─── Exercise input ───

-- ==== Sys2Proof/Laws/State.lean ====
section
/-! SUPPORT. What each update of the state writes: one lemma for each update and field, and one for each update and
reader, so that no proof unfolds a record update. -/

namespace Sys2Proof.Machine

set_option Elab.async false

/-! wr -/

@[simp] theorem State.wr_variant (s : State) (i j e : Nat) (v : Int) : (s.wr i j e v).variant = s.variant := rfl
@[simp] theorem State.wr_sealedPart (s : State) (i j e : Nat) (v : Int) : (s.wr i j e v).sealedPart = s.sealedPart := rfl
@[simp] theorem State.wr_vsys (s : State) (i j e : Nat) (v : Int) : (s.wr i j e v).vsys = s.vsys := rfl
@[simp] theorem State.wr_fw (s : State) (i j e : Nat) (v : Int) : (s.wr i j e v).fw = s.fw := rfl
@[simp] theorem State.wr_clock (s : State) (i j e : Nat) (v : Int) : (s.wr i j e v).clock = s.clock := rfl
@[simp] theorem State.wr_objs (s : State) (i j e : Nat) (v : Int) : (s.wr i j e v).objs = insertBy Addr.key ⟨i, j, e⟩ v s.objs := rfl
@[simp] theorem State.wr_blobs (s : State) (i j e : Nat) (v : Int) : (s.wr i j e v).blobs = s.blobs := rfl
@[simp] theorem State.wr_flash (s : State) (i j e : Nat) (v : Int) : (s.wr i j e v).flash = s.flash := rfl
@[simp] theorem State.wr_flashBlobs (s : State) (i j e : Nat) (v : Int) : (s.wr i j e v).flashBlobs = s.flashBlobs := rfl
@[simp] theorem State.wr_chans (s : State) (i j e : Nat) (v : Int) : (s.wr i j e v).chans = s.chans := rfl
@[simp] theorem State.wr_units (s : State) (i j e : Nat) (v : Int) : (s.wr i j e v).units = s.units := rfl
@[simp] theorem State.wr_slots (s : State) (i j e : Nat) (v : Int) : (s.wr i j e v).slots = s.slots := rfl
@[simp] theorem State.wr_engines (s : State) (i j e : Nat) (v : Int) : (s.wr i j e v).engines = s.engines := rfl
@[simp] theorem State.wr_dies (s : State) (i j e : Nat) (v : Int) : (s.wr i j e v).dies = s.dies := rfl
@[simp] theorem State.wr_descs (s : State) (i j e : Nat) (v : Int) : (s.wr i j e v).descs = s.descs := rfl
@[simp] theorem State.wr_adcs (s : State) (i j e : Nat) (v : Int) : (s.wr i j e v).adcs = s.adcs := rfl
@[simp] theorem State.wr_wins (s : State) (i j e : Nat) (v : Int) : (s.wr i j e v).wins = s.wins := rfl
@[simp] theorem State.wr_queues (s : State) (i j e : Nat) (v : Int) : (s.wr i j e v).queues = s.queues := rfl
@[simp] theorem State.wr_groups (s : State) (i j e : Nat) (v : Int) : (s.wr i j e v).groups = s.groups := rfl
@[simp] theorem State.wr_bldc (s : State) (i j e : Nat) (v : Int) : (s.wr i j e v).bldc = s.bldc := rfl
@[simp] theorem State.wr_axes (s : State) (i j e : Nat) (v : Int) : (s.wr i j e v).axes = s.axes := rfl
@[simp] theorem State.wr_power (s : State) (i j e : Nat) (v : Int) : (s.wr i j e v).power = s.power := rfl
@[simp] theorem State.wr_sup (s : State) (i j e : Nat) (v : Int) : (s.wr i j e v).sup = s.sup := rfl
@[simp] theorem State.wr_lockbox (s : State) (i j e : Nat) (v : Int) : (s.wr i j e v).lockbox = s.lockbox := rfl
@[simp] theorem State.wr_qm (s : State) (i j e : Nat) (v : Int) : (s.wr i j e v).qm = s.qm := rfl
@[simp] theorem State.wr_net (s : State) (i j e : Nat) (v : Int) : (s.wr i j e v).net = s.net := rfl
@[simp] theorem State.wr_can (s : State) (i j e : Nat) (v : Int) : (s.wr i j e v).can = s.can := rfl
@[simp] theorem State.wr_sec (s : State) (i j e : Nat) (v : Int) : (s.wr i j e v).sec = s.sec := rfl
@[simp] theorem State.wr_trail (s : State) (i j e : Nat) (v : Int) : (s.wr i j e v).trail = s.trail := rfl
@[simp] theorem State.wr_standbyDue (s : State) (i j e : Nat) (v : Int) : (s.wr i j e v).standbyDue = s.standbyDue := rfl
@[simp] theorem State.wr_sleepLt (s : State) (i j e : Nat) (v : Int) : (s.wr i j e v).sleepLt = s.sleepLt := rfl
@[simp] theorem State.wr_metNote (s : State) (i j e : Nat) (v : Int) : (s.wr i j e v).metNote = s.metNote := rfl
@[simp] theorem State.wr_lastMet (s : State) (i j e : Nat) (v : Int) : (s.wr i j e v).lastMet = s.lastMet := rfl
@[simp] theorem State.wr_metSilent (s : State) (i j e : Nat) (v : Int) : (s.wr i j e v).metSilent = s.metSilent := rfl
@[simp] theorem State.wr_metView (s : State) (i j e : Nat) (v : Int) : (s.wr i j e v).metView = s.metView := rfl
@[simp] theorem State.wr_metViewAt (s : State) (i j e : Nat) (v : Int) : (s.wr i j e v).metViewAt = s.metViewAt := rfl
@[simp] theorem State.wr_tag (s : State) (i j e : Nat) (v : Int) : (s.wr i j e v).tag = s.tag := rfl
@[simp] theorem State.wr_sleepHash (s : State) (i j e : Nat) (v : Int) : (s.wr i j e v).sleepHash = s.sleepHash := rfl
@[simp] theorem State.wr_waking (s : State) (i j e : Nat) (v : Int) : (s.wr i j e v).waking = s.waking := rfl
@[simp] theorem State.wr_resetLt (s : State) (i j e : Nat) (v : Int) : (s.wr i j e v).resetLt = s.resetLt := rfl
@[simp] theorem State.wr_resetReq (s : State) (i j e : Nat) (v : Int) : (s.wr i j e v).resetReq = s.resetReq := rfl
@[simp] theorem State.wr_lane (s : State) (i j e : Nat) (v : Int) : (s.wr i j e v).lane = s.lane := rfl
@[simp] theorem State.wr_flight (s : State) (i j e : Nat) (v : Int) : (s.wr i j e v).flight = s.flight := rfl
@[simp] theorem State.wr_part (s : State) (i j e : Nat) (v : Int) : (s.wr i j e v).part = s.part := rfl
@[simp] theorem State.wr_banks (s : State) (i j e : Nat) (v : Int) : (s.wr i j e v).banks = s.banks := rfl
@[simp] theorem State.wr_hot (s : State) (i j e : Nat) (v : Int) : (s.wr i j e v).hot = s.hot := rfl
@[simp] theorem State.wr_free (s : State) (i j e : Nat) (v : Int) : (s.wr i j e v).free = s.free := rfl
@[simp] theorem State.wr_pending (s : State) (i j e : Nat) (v : Int) : (s.wr i j e v).pending = s.pending := rfl

@[simp] theorem State.rdB_wr (s : State) (i j e : Nat) (v : Int) (p q r : Nat) : (s.wr i j e v).rdB p q r = s.rdB p q r := rfl
@[simp] theorem State.chan_wr (s : State) (i j e : Nat) (v : Int) (p : Nat) : (s.wr i j e v).chan p = s.chan p := rfl
@[simp] theorem State.unit_wr (s : State) (i j e : Nat) (v : Int) (p q : Nat) : (s.wr i j e v).unit p q = s.unit p q := rfl
@[simp] theorem State.slot_wr (s : State) (i j e : Nat) (v : Int) (p q : Nat) : (s.wr i j e v).slot p q = s.slot p q := rfl
@[simp] theorem State.eng_wr (s : State) (i j e : Nat) (v : Int) (p q : Nat) : (s.wr i j e v).eng p q = s.eng p q := rfl
@[simp] theorem State.die_wr (s : State) (i j e : Nat) (v : Int) (p : Nat) : (s.wr i j e v).die p = s.die p := rfl
@[simp] theorem State.desc_wr (s : State) (i j e : Nat) (v : Int) (p q : Nat) : (s.wr i j e v).desc p q = s.desc p q := rfl
@[simp] theorem State.adc_wr (s : State) (i j e : Nat) (v : Int) (p q : Nat) : (s.wr i j e v).adc p q = s.adc p q := rfl
@[simp] theorem State.win_wr (s : State) (i j e : Nat) (v : Int) (p : Nat) : (s.wr i j e v).win p = s.win p := rfl
@[simp] theorem State.group_wr (s : State) (i j e : Nat) (v : Int) (p : Nat) : (s.wr i j e v).group p = s.group p := rfl
@[simp] theorem State.drive_wr (s : State) (i j e : Nat) (v : Int) (p : Nat) : (s.wr i j e v).drive p = s.drive p := rfl
@[simp] theorem State.axis_wr (s : State) (i j e : Nat) (v : Int) (p : Nat) : (s.wr i j e v).axis p = s.axis p := rfl
@[simp] theorem State.port_wr (s : State) (i j e : Nat) (v : Int) (p : Nat) : (s.wr i j e v).port p = s.port p := rfl
@[simp] theorem State.queue_wr (s : State) (i j e : Nat) (v : Int) (p : Nat) : (s.wr i j e v).queue p = s.queue p := rfl
@[simp] theorem State.lt_wr (s : State) (i j e : Nat) (v : Int) : (s.wr i j e v).lt = s.lt := rfl
@[simp] theorem State.sitePop_wr (s : State) (i j e : Nat) (v : Int) (p : Nat) : (s.wr i j e v).sitePop p = s.sitePop p := rfl
@[simp] theorem State.chanPop_wr (s : State) (i j e : Nat) (v : Int) (p : Nat) : (s.wr i j e v).chanPop p = s.chanPop p := rfl
@[simp] theorem State.sites_wr (s : State) (i j e : Nat) (v : Int) : (s.wr i j e v).sites = s.sites := rfl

───

* Your instructions *
Look back at the data above. Transcribe exactly the lines starting at the line that contains "s.flight := rfl" and ending at the line that contains "s.slot p q := rfl".

* Result *
@[simp] theorem State.wr_flight (s : State) (i j e : Nat) (v : Int) : (s.wr i j e v).flight = s.flight := rfl
@[simp] theorem State.wr_part (s : State) (i j e : Nat) (v : Int) : (s.wr i j e v).part = s.part := rfl
@[simp] theorem State.wr_banks (s : State) (i j e : Nat) (v : Int) : (s.wr i j e v).banks = s.banks := rfl
@[simp] theorem State.wr_hot (s : State) (i j e : Nat) (v : Int) : (s.wr i j e v).hot = s.hot := rfl
@[simp] theorem State.wr_free (s : State) (i j e : Nat) (v : Int) : (s.wr i j e v).free = s.free := rfl
@[simp] theorem State.wr_pending (s : State) (i j e : Nat) (v : Int) : (s.wr i j e v).pending = s.pending := rfl

@[simp] theorem State.rdB_wr (s : State) (i j e : Nat) (v : Int) (p q r : Nat) : (s.wr i j e v).rdB p q r = s.rdB p q r := rfl
@[simp] theorem State.chan_wr (s : State) (i j e : Nat) (v : Int) (p : Nat) : (s.wr i j e v).chan p = s.chan p := rfl
@[simp] theorem State.unit_wr (s : State) (i j e : Nat) (v : Int) (p q : Nat) : (s.wr i j e v).unit p q = s.unit p q := rfl
@[simp] theorem State.slot_wr (s : State) (i j e : Nat) (v : Int) (p q : Nat) : (s.wr i j e v).slot p q = s.slot p q := rfl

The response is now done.